Vanessa da Mata em entrevista: "Eu sou uma poeta que nunca se calou com nada, uma contadora de histórias"


Vanessa da Mata em entrevista: "Eu sou uma poeta que nunca se calou com nada, uma contadora de histórias"

A poucos dias de voltar a Portugal para dois concertos, estivemos à conversa com Vanessa da Mata. A cantora falou-nos do seu "Show Delicadeza" e também de um pouco da sua história.

NM: Depois de quase 5 anos, a Vanessa volta a Portugal para apresentar o seu "Show Delicadeza". Voltar a Portugal é algo que a deixa feliz?
Vanessa da Mata: Sim muito, eu acho que me encontro um pouco com o início da minha carreira! Existe uma poética em cada país, mas em Portugal há o encontro com a língua e a música bonita que Portugal tem.

NM: Sente-se acarinhada pelo nosso público?
VM: Sim, muito! Desde o primeiro concerto que fiz em Portugal.

NM: Este é um espetáculo mais intimista em que será acompanhada apenas pelo piano, o violão e a guitarra, em que medida é que este espetáculo é diferente dos outros?
VM: Em todos os sentidos, este é um concerto ainda mais íntimo e poético do que os outros, é um concerto para amigos, como se eu estivesse a cantar na minha sala.

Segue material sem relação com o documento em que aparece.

@[simp] theorem setRend_deal (x : Rend) (m : Mach) : (setRend x m).deal = m.deal := rfl
@[simp] theorem setRend_ticks (x : Rend) (m : Mach) : (setRend x m).ticks = m.ticks := rfl
@[simp] theorem setRend_regs (x : Rend) (m : Mach) : (setRend x m).regs = m.regs := rfl
@[simp] theorem setRend_hif (x : Rend) (m : Mach) : (setRend x m).hif = m.hif := rfl
@[simp] theorem setRend_fresh (x : Rend) (m : Mach) : (setRend x m).fresh = m.fresh := rfl
@[simp] theorem setRend_out (x : Rend) (m : Mach) : (setRend x m).out = m.out := rfl
@[simp] theorem setRend_clk (x : Rend) (m : Mach) : (setRend x m).clk = m.clk := rfl
@[simp] theorem setRend_tim (x : Rend) (m : Mach) : (setRend x m).tim = m.tim := rfl
@[simp] theorem setRend_tic (x : Rend) (m : Mach) : (setRend x m).tic = m.tic := rfl
@[simp] theorem setRend_ring (x : Rend) (m : Mach) : (setRend x m).ring = m.ring := rfl
@[simp] theorem setRend_str (x : Rend) (m : Mach) : (setRend x m).str = m.str := rfl
@[simp] theorem setRend_dk (x : Rend) (m : Mach) : (setRend x m).dk = m.dk := rfl
@[simp] theorem setRend_frm (x : Rend) (m : Mach) : (setRend x m).frm = m.frm := rfl
@[simp] theorem setRend_objs (x : Rend) (m : Mach) : (setRend x m).objs = m.objs := rfl
@[simp] theorem setRend_rend (x : Rend) (m : Mach) : (setRend x m).rend = x := rfl
@[simp] theorem setRend_vote (x : Rend) (m : Mach) : (setRend x m).vote = m.vote := rfl
@[simp] theorem setRend_cor (x : Rend) (m : Mach) : (setRend x m).cor = m.cor := rfl
@[simp] theorem setRend_icom (x : Rend) (m : Mach) : (setRend x m).icom = m.icom := rfl
@[simp] theorem setRend_sap (x : Rend) (m : Mach) : (setRend x m).sap = m.sap := rfl
@[simp] theorem setRend_pwr (x : Rend) (m : Mach) : (setRend x m).pwr = m.pwr := rfl
@[simp] theorem setRend_ann (x : Rend) (m : Mach) : (setRend x m).ann = m.ann := rfl
@[simp] theorem setRend_sec (x : Rend) (m : Mach) : (setRend x m).sec = m.sec := rfl
@[simp] theorem setRend_dom (x : Rend) (m : Mach) : (setRend x m).dom = m.dom := rfl
@[simp] theorem setRend_gpio (x : Rend) (m : Mach) : (setRend x m).gpio = m.gpio := rfl
@[simp] theorem setRend_sys (x : Rend) (m : Mach) : (setRend x m).sys = m.sys := rfl
@[simp] theorem setRend_setup (x : Rend) (m : Mach) : (setRend x m).setup = m.setup := rfl

@[simp] theorem setSap_deal (x : SapSt) (m : Mach) : (setSap x m).deal = m.deal := rfl
@[simp] theorem setSap_ticks (x : SapSt) (m : Mach) : (setSap x m).ticks = m.ticks := rfl
@[simp] theorem setSap_regs (x : SapSt) (m : Mach) : (setSap x m).regs = m.regs := rfl
@[simp] theorem setSap_hif (x : SapSt) (m : Mach) : (setSap x m).hif = m.hif := rfl
@[simp] theorem setSap_fresh (x : SapSt) (m : Mach) : (setSap x m).fresh = m.fresh := rfl
@[simp] theorem setSap_out (x : SapSt) (m : Mach) : (setSap x m).out = m.out := rfl
@[simp] theorem setSap_clk (x : SapSt) (m : Mach) : (setSap x m).clk = m.clk := rfl
@[simp] theorem setSap_tim (x : SapSt) (m : Mach) : (setSap x m).tim = m.tim := rfl
@[simp] theorem setSap_tic (x : SapSt) (m : Mach) : (setSap x m).tic = m.tic := rfl
@[simp] theorem setSap_ring (x : SapSt) (m : Mach) : (setSap x m).ring = m.ring := rfl
@[simp] theorem setSap_str (x : SapSt) (m : Mach) : (setSap x m).str = m.str := rfl
@[simp] theorem setSap_dk (x : SapSt) (m : Mach) : (setSap x m).dk = m.dk := rfl
@[simp] theorem setSap_frm (x : SapSt) (m : Mach) : (setSap x m).frm = m.frm := rfl
@[simp] theorem setSap_objs (x : SapSt) (m : Mach) : (setSap x m).objs = m.objs := rfl
@[simp] theorem setSap_rend (x : SapSt) (m : Mach) : (setSap x m).rend = m.rend := rfl
@[simp] theorem setSap_vote (x : SapSt) (m : Mach) : (setSap x m).vote = m.vote := rfl
@[simp] theorem setSap_cor (x : SapSt) (m : Mach) : (setSap x m).cor = m.cor := rfl
@[simp] theorem setSap_icom (x : SapSt) (m : Mach) : (setSap x m).icom = m.icom := rfl
@[simp] theorem setSap_sap (x : SapSt) (m : Mach) : (setSap x m).sap = x := rfl
@[simp] theorem setSap_pwr (x : SapSt) (m : Mach) : (setSap x m).pwr = m.pwr := rfl
@[simp] theorem setSap_ann (x : SapSt) (m : Mach) : (setSap x m).ann = m.ann := rfl
@[simp] theorem setSap_sec (x : SapSt) (m : Mach) : (setSap x m).sec = m.sec := rfl
@[simp] theorem setSap_dom (x : SapSt) (m : Mach) : (setSap x m).dom = m.dom := rfl
@[simp] theorem setSap_gpio (x : SapSt) (m : Mach) : (setSap x m).gpio = m.gpio := rfl
@[simp] theorem setSap_sys (x : SapSt) (m : Mach) : (setSap x m).sys = m.sys := rfl
@[simp] theorem setSap_setup (x : SapSt) (m : Mach) : (setSap x m).setup = m.setup := rfl

@[simp] theorem setPwr_deal (x : Pwr) (m : Mach) : (setPwr x m).deal = m.deal := rfl
@[simp] theorem setPwr_ticks (x : Pwr) (m : Mach) : (setPwr x m).ticks = m.ticks := rfl
@[simp] theorem setPwr_regs (x : Pwr) (m : Mach) : (setPwr x m).regs = m.regs := rfl
@[simp] theorem setPwr_hif (x : Pwr) (m : Mach) : (setPwr x m).hif = m.hif := rfl
@[simp] theorem setPwr_fresh (x : Pwr) (m : Mach) : (setPwr x m).fresh = m.fresh := rfl
@[simp] theorem setPwr_out (x : Pwr) (m : Mach) : (setPwr x m).out = m.out := rfl
@[simp] theorem setPwr_clk (x : Pwr) (m : Mach) : (setPwr x m).clk = m.clk := rfl
@[simp] theorem setPwr_tim (x : Pwr) (m : Mach) : (setPwr x m).tim = m.tim := rfl
@[simp] theorem setPwr_tic (x : Pwr) (m : Mach) : (setPwr x m).tic = m.tic := rfl
@[simp] theorem setPwr_ring (x : Pwr) (m : Mach) : (setPwr x m).ring = m.ring := rfl
@[simp] theorem setPwr_str (x : Pwr) (m : Mach) : (setPwr x m).str = m.str := rfl
@[simp] theorem setPwr_dk (x : Pwr) (m : Mach) : (setPwr x m).dk = m.dk := rfl
@[simp] theorem setPwr_frm (x : Pwr) (m : Mach) : (setPwr x m).frm = m.frm := rfl
@[simp] theorem setPwr_objs (x : Pwr) (m : Mach) : (setPwr x m).objs = m.objs := rfl
@[simp] theorem setPwr_rend (x : Pwr) (m : Mach) : (setPwr x m).rend = m.rend := rfl
@[simp] theorem setPwr_vote (x : Pwr) (m : Mach) : (setPwr x m).vote = m.vote := rfl
@[simp] theorem setPwr_cor (x : Pwr) (m : Mach) : (setPwr x m).cor = m.cor := rfl
@[simp] theorem setPwr_icom (x : Pwr) (m : Mach) : (setPwr x m).icom = m.icom := rfl
@[simp] theorem setPwr_sap (x : Pwr) (m : Mach) : (setPwr x m).sap = m.sap := rfl
@[simp] theorem setPwr_pwr (x : Pwr) (m : Mach) : (setPwr x m).pwr = x := rfl
@[simp] theorem setPwr_ann (x : Pwr) (m : Mach) : (setPwr x m).ann = m.ann := rfl
@[simp] theorem setPwr_sec (x : Pwr) (m : Mach) : (setPwr x m).sec = m.sec := rfl
@[simp] theorem setPwr_dom (x : Pwr) (m : Mach) : (setPwr x m).dom = m.dom := rfl
@[simp] theorem setPwr_gpio (x : Pwr) (m : Mach) : (setPwr x m).gpio = m.gpio := rfl
@[simp] theorem setPwr_sys (x : Pwr) (m : Mach) : (setPwr x m).sys = m.sys := rfl
@[simp] theorem setPwr_setup (x : Pwr) (m : Mach) : (setPwr x m).setup = m.setup := rfl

NM: A Vanessa conta já com 6 álbuns e inúmeros originais que escreveu, não só para si, mas também para outros artistas principalmente no início da sua carreira, qual é a inspiração para ser uma compositora com tantas obras?
VM: Eu sou uma poeta que nunca se calou com nada, uma contadora de histórias, uma mulher pós feminista, ou seja aquela que já tem direitos porque outras mulheres lutaram antes. Faço do meu trabalho um encontro com várias pessoas onde conto as minhas histórias e as histórias de outros sendo minhas também. Canto prosa e poesia, uma literatura cantada com muitas sensações.

NM: Existem alguns artistas que são para si uma referência na música e na vida?
VM: Sim, claro! A Maria Bethania que me descobriu e me lançou no mercado, a Clara Nunes que é uma artista que em Portugal não chegaram a conhecer, maravilhosa! A partir da presença dela, começaram a aparecer muitas mais artistas mulheres.

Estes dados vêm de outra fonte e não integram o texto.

/-- ENABLE is set: the insertion starts at once, or with the FORCE_BYPASS that the same word clears. -/
theorem writeForce_clear_begins (latched : Bool) (hr : InsertReady m) (he : rd m F.RING_CTRL_ENABLE = 1) :
    InsertBegun m (writeForce latched 0 (startInsert m)) := by
  have hw : writeForce latched 0 (startInsert m) = startInsert (wr F.RING_CTRL_FORCE_BYPASS 0 (startInsert m)) := if_neg (by decide)
  have hen : ∀ k, rd (startInsert k) F.RING_CTRL_ENABLE = rd k F.RING_CTRL_ENABLE := fun k => rd_startInsert (by decide) (by decide) (by decide)
  have hwen : ∀ k, rd (wr F.RING_CTRL_FORCE_BYPASS 0 k) F.RING_CTRL_ENABLE = rd k F.RING_CTRL_ENABLE := fun k => rd_wr_ne _ _ _ _ (by decide)
  have hmay := mayInsert_ready hr he
  rw [hw]
  refine ⟨by rw [hen, hwen, hen, he], ?_⟩
  cases hf : flag m F.RING_CTRL_FORCE_BYPASS with
  | false =>
    obtain ⟨hins, hrep⟩ := startInsert_begins (by rw [hmay, hf]; rfl)
    have hins' : rd (wr F.RING_CTRL_FORCE_BYPASS 0 (startInsert m)) F.RING_STATE_INS = 1 := (rd_wr_ne _ _ _ _ (by decide)).trans hins
    rw [startInsert_of_inserted (by rw [hins']; decide)]
    exact ⟨hins', hrep⟩
  | true =>
    have hidle : startInsert m = m := if_neg (by rw [hmay, hf]; decide)
    have hready : InsertReady (wr F.RING_CTRL_FORCE_BYPASS 0 m) := by
      obtain ⟨hins, hunit, hfail⟩ := hr
      exact ⟨(rd_wr_ne _ _ _ _ (by decide)).trans hins, hunit, fun t ht => by rw [rd_wr_ne _ _ _ _ (by decide)]; exact hfail t ht⟩
    have hclear : flag (wr F.RING_CTRL_FORCE_BYPASS 0 m) F.RING_CTRL_FORCE_BYPASS = false := by rw [flag, rd_wr_self]; rfl
    rw [hidle]
    obtain ⟨hins, hrep⟩ := startInsert_begins ((mayInsert_ready hready ((hwen m).trans he)).trans (by rw [hclear]; rfl))
    exact ⟨hins, reported_since (eventsKept_wr _ _ (by decide)) hrep⟩

theorem ringEnableSet_answers (ha : Awake s) (v : Word) (he : flag s.m F.RING_CTRL_ENABLE = false) (hv : v.getLsbD 1 = false)
    (heq : v.toNat / 16 % 4 = v.toNat / 64 % 4) (hle : v.toNat / 16 % 4 ≤ 2) (hr : InsertReady s.m) :
    Answers (.ringEnableSet v) s (InsertBegun s.m) := by
  have hdiv := word_set_div v
  have hforce : (v ||| 1).toNat / 2 % 2 = 0 := by rw [hdiv]; exact word_bit_one hv
  refine answers_mach _ s (ringEnableSet v) _ rfl ha ?_
  rw [ringEnableSet, ringCtrlWrite, word_set_enable, hforce]
  obtain ⟨hready, -, hevents⟩ := insertView_congr (ringCtrlPlain_insertView (v ||| 1).toNat s.m)
  have hspeeds := ringCtrlPlain_speeds (v := (v ||| 1).toNat) (by omega) (by omega) s.m
  have hclear := (ringCtrlPlain_enable (v ||| 1).toNat s.m).trans he
  generalize ringCtrlPlain (v ||| 1).toNat s.m = q at *
  obtain ⟨n, hn, hview, hen⟩ := writeEnable_set (zoneLatched s.m) hclear hspeeds
  obtain ⟨hready', -, hevents'⟩ := insertView_congr hview
  obtain ⟨hen', hins, hrep⟩ := writeForce_clear_begins (zoneLatched s.m) (hready' (hready hr)) hen
  rw [hn]
  exact ⟨hen', hins, reported_since (hevents.trans hevents') hrep⟩

end Start

/-! The loopback test, and CLOSING. -/

section Closing
variable {s : State} {m : Mach}

theorem loopbackTestDone_passes (ha : Awake s) (h : rd s.m F.RING_STATE_INS = 1) (ht : s.m.ring.since + 160 ≤ s.m.ticks) :
    Answers (.loopbackTestDone true) s
      (fun n => n.ring = { s.m.ring with loopOk := true } ∧ n.regs = s.m.regs ∧ n.out = s.m.out) := by
  refine answers_mach _ s (loopbackDone true) _ rfl ha ?_
  rw [loopbackDone, if_pos h, if_neg (by decide), if_pos ht]
  exact ⟨rfl, rfl, rfl⟩

/-- The machine in CLOSING, both drives high. -/
def closed (m : Mach) : Mach := setRing { (setIns 2 0 m).ring with bypA := true, bypB := true, closing := m.ticks } (setIns 2 0 m)

theorem closingTick_closes (h : rd m F.RING_STATE_INS = 1) (hl : m.ring.loopOk = true) :
    rd (closingTick m) F.RING_STATE_INS = 2 ∧ (closingTick m).ring.bypA = true ∧ (closingTick m).ring.bypB = true ∧
      (closingTick m).ring.closing = m.ticks ∧ Reported 0x01 0x0102 m (closingTick m) := by
  have heq : closingTick m = closed m := if_pos (by rw [h, hl]; rfl)
  rw [heq]
  refine ⟨?_, rfl, rfl, rfl, ?_⟩
  · rw [closed, rd_setRing, rd_setIns_self]
    rfl
  · exact reported_then _ _ _ _ _ (setIns_reports 2 0 m) (eventsKept_setRing ..).out

/-- The machine whose insertion has failed (Table 6.7). -/
def insertFailed (cause : Nat) (m : Mach) : Mach :=
  setRing { (setIns 0 cause (drivesLow m)).ring with failAt := some m.ticks, leaveAt := none } (setIns 0 cause (drivesLow m))

theorem insertFail_fails (cause : Nat) (m : Mach) : rd (insertFail cause m) F.RING_STATE_INS = 0 ∧ (insertFail cause m).ring.bypA = false ∧
    (insertFail cause m).ring.bypB = false ∧ (insertFail cause m).ring.failAt = some m.ticks ∧
    Reported 0x01 0x0102 m (insertFail cause m) := by
  have heq : insertFail cause m = insertFailed cause m := rfl
  have hrep : Reported 0x01 0x0102 m (setIns 0 cause (drivesLow m)) := reported_since (eventsKept_drivesLow m) (setIns_reports _ _ _)
  rw [heq, insertFailed, rd_setRing, rd_setIns_self, setRing_ring, setIns_ring, drivesLow_ring]
  exact ⟨rfl, rfl, rfl, rfl, reported_then _ _ _ _ _ hrep (eventsKept_setRing ..).out⟩

theorem loopbackTestDone_fails (ha : Awake s) (h : rd s.m F.RING_STATE_INS = 1) :
    Answers (.loopbackTestDone false) s (fun n => rd n F.RING_STATE_INS = 0 ∧ n.ring.bypA = false ∧ n.ring.bypB = false ∧
      n.ring.failAt = some s.m.ticks ∧ Reported 0x01 0x0102 s.m n) := by
  refine answers_mach _ s (loopbackDone false) _ rfl ha ?_
  rw [loopbackDone, if_pos h, if_pos (by decide)]
  exact insertFail_fails 1 s.m

/-! KEYING and TIMING. -/

theorem relaySettled_due (h : rd m F.RING_STATE_INS = 2) (ht : m.ring.closing + rd m F.RING_TIMERS_RELAY_MS * 8 ≤ m.ticks)
    (hu : linkUp m 0 = true ∨ linkUp m 1 = true) : relaySettled m = tryTiming (setIns 3 0 m) := if_pos (by simp [h, ht, hu])

theorem secure_setIns {p : Nat} (hp : p < 2) (new cause : Nat) (m : Mach) : secure (setIns new cause m) p = secure m p :=
  congrArg (· == 1) ((kept_setIns ..).rdi ((by decide : ∀ p < 2, fkey F.RING_PORT_STAT_SECURE p 0 ∉ joinKeys) p hp))

theorem tryTiming_unsecured (h0 : secure m 0 = false) (h1 : secure m 1 = false) : tryTiming m = m := if_neg (by simp [h0, h1])

theorem tryTiming_secured (hi : rd m F.RING_STATE_INS = 3) (hs : secure m 0 = true ∨ secure m 1 = true) :
    tryTiming m = tryJoin (setIns 4 0 m) := if_pos (by simp [hi, hs])

/-- A device waits in TIMING for its time. -/
theorem tryJoin_untimed (hl : flag m F.TIM_STATE_LOCKED = false) (hs : flag m F.TIM_STATE_SOURCE = false) : tryJoin m = m :=
  if_neg (by simp [hl, hs])

theorem relaySettled_keying (ha : Awake s) (h : rd s.m F.RING_STATE_INS = 2)
    (ht : s.m.ring.closing + rd s.m F.RING_TIMERS_RELAY_MS * 8 ≤ s.m.ticks) (hu : linkUp s.m 0 = true ∨ linkUp s.m 1 = true)
    (h0 : secure s.m 0 = false) (h1 : secure s.m 1 = false) :
    Answers .relaySettled s (fun n => rd n F.RING_STATE_INS = 3 ∧ n.ring.bypA = s.m.ring.bypA ∧ n.ring.bypB = s.m.ring.bypB ∧
      Reported 0x01 0x0102 s.m n) := by
  refine answers_mach _ s relaySettled _ rfl ha ?_
  rw [relaySettled_due h ht hu, tryTiming_unsecured ((secure_setIns (by decide) ..).trans h0) ((secure_setIns (by decide) ..).trans h1),
    rd_setIns_self, setIns_ring]
  exact ⟨rfl, rfl, rfl, setIns_reports _ _ _⟩

theorem relaySettled_timing (ha : Awake s) (h : rd s.m F.RING_STATE_INS = 2)
    (ht : s.m.ring.closing + rd s.m F.RING_TIMERS_RELAY_MS * 8 ≤ s.m.ticks) (hu : linkUp s.m 0 = true ∨ linkUp s.m 1 = true)
    (hs : secure s.m 0 = true ∨ secure s.m 1 = true) (hl : flag s.m F.TIM_STATE_LOCKED = false) (hsrc : flag s.m F.TIM_STATE_SOURCE = false) :
    Answers .relaySettled s (fun n => rd n F.RING_STATE_INS = 4 ∧ n.ring.bypA = s.m.ring.bypA ∧ n.ring.bypB = s.m.ring.bypB ∧
      Reported 0x01 0x0102 s.m n) := by
  have hflag : ∀ f ∈ [F.TIM_STATE_LOCKED, F.TIM_STATE_SOURCE], flag (setIns 4 0 (setIns 3 0 s.m)) f = flag s.m f := fun f hf => by
    have hfree := (by decide : ∀ f ∈ [F.TIM_STATE_LOCKED, F.TIM_STATE_SOURCE], fkey f 0 0 ∉ joinKeys) f hf
    rw [flag, (kept_setIns ..).rd hfree, (kept_setIns ..).rd hfree, flag]
  have hsec : secure (setIns 3 0 s.m) 0 = true ∨ secure (setIns 3 0 s.m) 1 = true := by
    rwa [secure_setIns (by decide), secure_setIns (by decide)]
  refine answers_mach _ s relaySettled _ rfl ha ?_
  rw [relaySettled_due h ht hu, tryTiming_secured (rd_setIns_self ..) hsec,
    tryJoin_untimed ((hflag _ (by decide)).trans hl) ((hflag _ (by decide)).trans hsrc), rd_setIns_self, setIns_ring, setIns_ring]
  exact ⟨rfl, rfl, rfl, reported_since (eventsKept_setIns _ 3 0) (setIns_reports _ _ _)⟩

end Closing

/-- Settles O18, one lemma for each clause. -/
theorem insertionRuns : Obligations.InsertionRuns := fun _ ha =>
  ⟨fun v he hv heq hle hins hunit hfail => ringEnableSet_answers ha v he hv heq hle ⟨hins, hunit, hfail⟩, insertRetry_answers ha,
    fun h => ⟨loopbackTestDone_passes ha h, closingTick_closes h, loopbackTestDone_fails ha h⟩,
    fun h ht hu => ⟨relaySettled_keying ha h ht hu, relaySettled_timing ha h ht hu⟩⟩

end Sys2Proof.Machine
end

section
/-! Frames that arrive on a ring port or a local port (06 R166, R169, R184). -/
namespace Sys2Proof.Machine

/-- A port with the ingress stamp of a frame (05 R144). -/
def rxStamped (p ingress : Nat) (m : Mach) : Mach := setPort p { port m p with rxStamp := stampIn m p ingress } m

/-- A ring port that has counted a good frame and taken its packet number. -/
def frameTaken (p : Nat) (f : RingFrame) (m : Mach) : Mach :=
  let n := count p 0x0101 1 (rxStamped p f.ingress m)
  setPort p { port n p with icvRun := 0, rxPn := f.pn + 1 } n

/-- What becomes of a good frame in a machine n that has taken it: judged by the seat and the configurations of m, it is stripped, discarded,
delivered, or forwarded too (R166 steps 2 to 6). -/
def frameRouted (p : Nat) (f : RingFrame) (m n : Mach) : Mach :=
  if f.origin = ownSeat m then count p 0x0106 1 n
  else match configFor m f.epoch with
    | none => count p 0x0112 1 n
    | some l =>
      if f.hopsLeft ≤ 1 then deliverLocal p f (count p 0x0107 1 n)
      else if !f.dual && (isSeam m l p || isSeam m l (1 - p)) then deliverLocal p f (count p 0x0108 1 n)
      else deliverLocal p f (forwardFrame p f n)

/-- A frame of a port delivered to this device, and counted. -/
def delivered (p ident : Nat) (m : Mach) : Mach := emit (.deliver p ident) (count p 0x0105 1 m)

/-- The record of a port, and the frames that it has counted as received. -/
def rxView (p : Nat) (m : Mach) : Port × Nat := (port m p, ringCnt m p 0x0101)

section RingFrames
variable {s : State} {m n : Mach} {p q : Nat} {f : RingFrame}

theorem ringFrame_unsecured (hp : p < 2) (hs : secure m p = false) : ringFrame p f m = count p 0x0305 1 (rxStamped p f.ingress m) := by
  have hsec : secure (rxStamped p f.ingress m) p = false := hs
  exact (if_neg (Nat.not_le.mpr hp)).trans (if_pos (by rw [← rxStamped, hsec]; rfl))

theorem ringFrame_good (hp : p < 2) (hs : secure m p = true) (hpn : (port m p).rxPn ≤ f.pn) (hl : f.len ≤ 4096) (hx : f.poisoned = false)
    (hf : f.fcsOk = true) (hi : f.icvOk = true) (hh : ∀ h, f.heivo = some h → heivoOk m h = true) :
    ringFrame p f m = frameRouted p f m (frameTaken p f m) := by
  have hport : port (rxStamped p f.ingress m) p = { port m p with rxStamp := stampIn m p f.ingress } := port_setPort_self _
  unfold ringFrame
  extract_lets _ q m1 _ m2
  have hm2 : m2 = frameTaken p f m := by
    simp only [m2, hx, hf, hi]
    rfl
  have hq : q = rxStamped p f.ingress m := rfl
  have hsec : ¬ (!secure q p) = true := by rw [show secure q p = true from hs]; decide
  have hold : ¬ f.pn < (port q p).rxPn := by rw [hq, hport]; exact Nat.not_lt.mpr hpn
  rw [if_neg (Nat.not_le.mpr hp), if_neg hsec, if_neg hold, if_neg (Nat.not_lt.mpr hl)]
  refine (if_neg ?_).trans (by rw [hm2]; rfl)
  cases hv : f.heivo with
  | none => exact Bool.false_ne_true
  | some h =>
    have hok : ¬ (!heivoOk m h) = true := by rw [hh h hv]; decide
    exact hok

theorem ringCnt_setPort {id : Nat} (x : Port) : ringCnt (setPort q x m) p id = ringCnt m p id := rfl

theorem frameTaken_out (p : Nat) (f : RingFrame) (m : Mach) : (frameTaken p f m).out = m.out := by
  simp only [frameTaken, rxStamped, setPort, count, setRing_out]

NM: A música está na sua vida há muito tempo. Quando é que soube e percebeu que queria fazer da música a sua vida e a sua profissão?
VM: Desde pequena! Eu tinha 3 anos de idade e já dizia no infantário que queria ser cantora! O meu pai queria que eu fosse médica porque era uma altura de crise. Com 7 anos eu dizia que ia cantar para milhares de pessoas e as pessoas olhavam para mim como se eu fosse louca. Mas realmente existia uma vocação e uma emoção quando eu cantava as músicas, era como se eu tivesse que fazer aquilo. Não podia deixar de o fazer!

NM: Durante a sua carreira já fez inúmeras parcerias com artistas, como é o caso da popular "Good Luck" com Bem Harper. Existe alguma parceria que tenha especial carinho em recordar?
VM: Com o Gilberto Gil para mim é uma música muito especial, ele para mim é um mestre.

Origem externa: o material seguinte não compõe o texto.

/-- What the device has sent, newest first: the model's own record of its outputs (log entry 2). -/
inductive Out where
  /-- A read of host memory: the fetch of a request entry (R54). -/
  | hostRead (addr : BitVec 64) (len : Nat)
  /-- A posted write to host memory: a response buffer, bytes 16 to 63 of a completion entry, or its bytes 0 to 15 (R57, R66). -/
  | hostWrite (addr : BitVec 64) (bytes : List Byte)
  /-- An MCTP response: tag, header and payload (R85). -/
  | mctp (tag : Nat) (header : BitVec 128) (payload : List Byte)
  | spdm (name : String) (fields : List (BitVec 384))
  /-- An MSI-X message: its vector, with the address and data of its table entry (R731). -/
  | msix (vector : Nat) (addr : BitVec 64) (data : BitVec 32)
  /-- A frame on a port or connection, with its TYPE (R444). -/
  | frame (via : Via) (ty : BitVec 4) (f : Frame)
  | hello (port : Nat) (h : Hello)
  | time (port : Nat) (t : TimeMsg)
  | retrainSync (port : Nat) (sessionId : BitVec 32) (ack : BitVec 16)
  | bar2Data (data : List Byte) (poison : Bool)
  | bar2Unsupported
  | cxlData (line : Nat) (data : List Byte) (poison : Bool)
  | cxlCmp (line : Nat)
  | snoop (line : Nat) (inv : Bool)
  | conflictAck (line : Nat)
  | aer
  | rdmaNak (conn : Nat)
  /-- A priority flow control frame of a port: a priority is stopped or released (R569). -/
  | pfc (port : Nat) (priority : BitVec 3) (on : Bool)
  | rdmaWrite (conn : Nat) (va : BitVec 64) (data : List Byte)
  | rdmaRead (conn : Nat) (va : BitVec 64) (len : Nat)
  | roceRetransmit (conn : Nat)
  /-- A message leaves on a connection, with the header of its first packet (R573); what it carries follows. -/
  | packet (conn : Nat) (h : RoceHeader)
  /-- A Delay_Req of a port's PTP slave, with its domain and sequence number (R580). -/
  | ptpDelayReq (port : Nat) (domain : BitVec 8) (seq : BitVec 16)
  | avs (mv : BitVec 16)
  | alert (on : Bool)
  | thermtrip
  | jtag (value : BitVec 32)
  deriving DecidableEq, Repr

/-- Bad parity that a command's payload will meet in a fabric buffer, or a payload from a port where no command is named: as many payloads as `skip` pass before it (R6, R629). -/
structure Strike where
  owner : Option (Nat × Nat × Nat)
  skip : Nat
  deriving DecidableEq, Repr

/-- The whole device. `pending` is the queue of waiting commands, oldest first; `fresh` numbers the free values taken so far (log entry 3). -/
structure State where
  pending : List Instr
  out : List Out
  fresh : Nat
  strikes : List Strike
  boot : Boot
  irq : Irq
  mbx : Mailbox
  cores : Tbl Core
  hbm : Hbm
  regions : Tbl (Nat × Nat)
  stage : Stage
  opt : Tbl OptSlot
  updateCmds : List (Nat × Nat × Nat)
  tarn : Tbl (Option Index)
  groups : Tbl (Option Group)
  buckets : Tbl (Option Bucket)
  ovt : Overturn
  fabric : Fabric
  net : Net
  clock : TimeState
  edges : Tbl (Option Edge)
  host : HostIf
  eth : Eth
  err : Errors
  sec : Security
  power : Power
  telem : Telem
  deriving DecidableEq, Repr

/-- The machine right after a POWER_ON reset (R670, R683; log entry 4). -/
def State.reset : State :=
  { pending := [], out := [], fresh := 0, strikes := [], boot := Boot.init, irq := Irq.init, mbx := Mailbox.init, cores := [], hbm := Hbm.init, regions := [], stage := Stage.init, opt := [], updateCmds := [], tarn := [], groups := [], buckets := [], ovt := Overturn.init, fabric := Fabric.init, net := Net.init, clock := TimeState.init, edges := [], host := HostIf.init, eth := Eth.init, err := Errors.init, sec := Security.init, power := Power.init, telem := Telem.init }

end Sys2Proof.Machine
end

NM: E existe alguma que queira fazer no futuro e que está na gaveta?
VM: Gostaria de um dia cantar com Celeste Rodrigues, e que sabe de novo António Chaínho, eu cantei no disco dele e foi maravilhoso!

NM: Continua com a mesma vontade de cantar e criar músicas?
VM: Claro! Ainda há muito para ser cantado, eu tenho muita curiosidade e vontade de fazer música, na minha profissão não se pode parar! É preciso continuar a cantar e a fazer parcerias, trocar experiências! É o alimento do nosso trabalho.

NM: O seu mais recente álbum Segue o Som foi lançado em 2014, a reação do público a este último trabalho foi positiva e este à altura das suas expetativas?
VM: Sim, foi muito positivo, inclusive ganhei alguns prémios brasileiros! Este disco veio numa época de muita crise no Brasil, mesmo assim fomos o MPB mais tocado da Rádio! E deu-me muito prazer, viajámos pelo mundo com este espetáculo e ainda continuamos a viajar porque as pessoas querem o Segue o Som. Por isso posso dizer que felizmente foi um sucesso.

NM: Para terminar peço-lhe que faça um convite a todos os que vão ler esta entrevista para estarem no Coliseu do Porto e de Lisboa e verem o seu espetáculo! O que é que podemos esperar?
VM: Bom, para mim, "Delicadeza" é um presente para a minha carreira, um presente para os fãs que já conhecem o meu trabalho há muito tempo e para todos os que o querem conhecer. É como se estivesse dentro de casa a falar de cada canção de uma maneira silenciosa e ao mesmo tempo tocante. Espero que apareçam e que gostem deste concerto!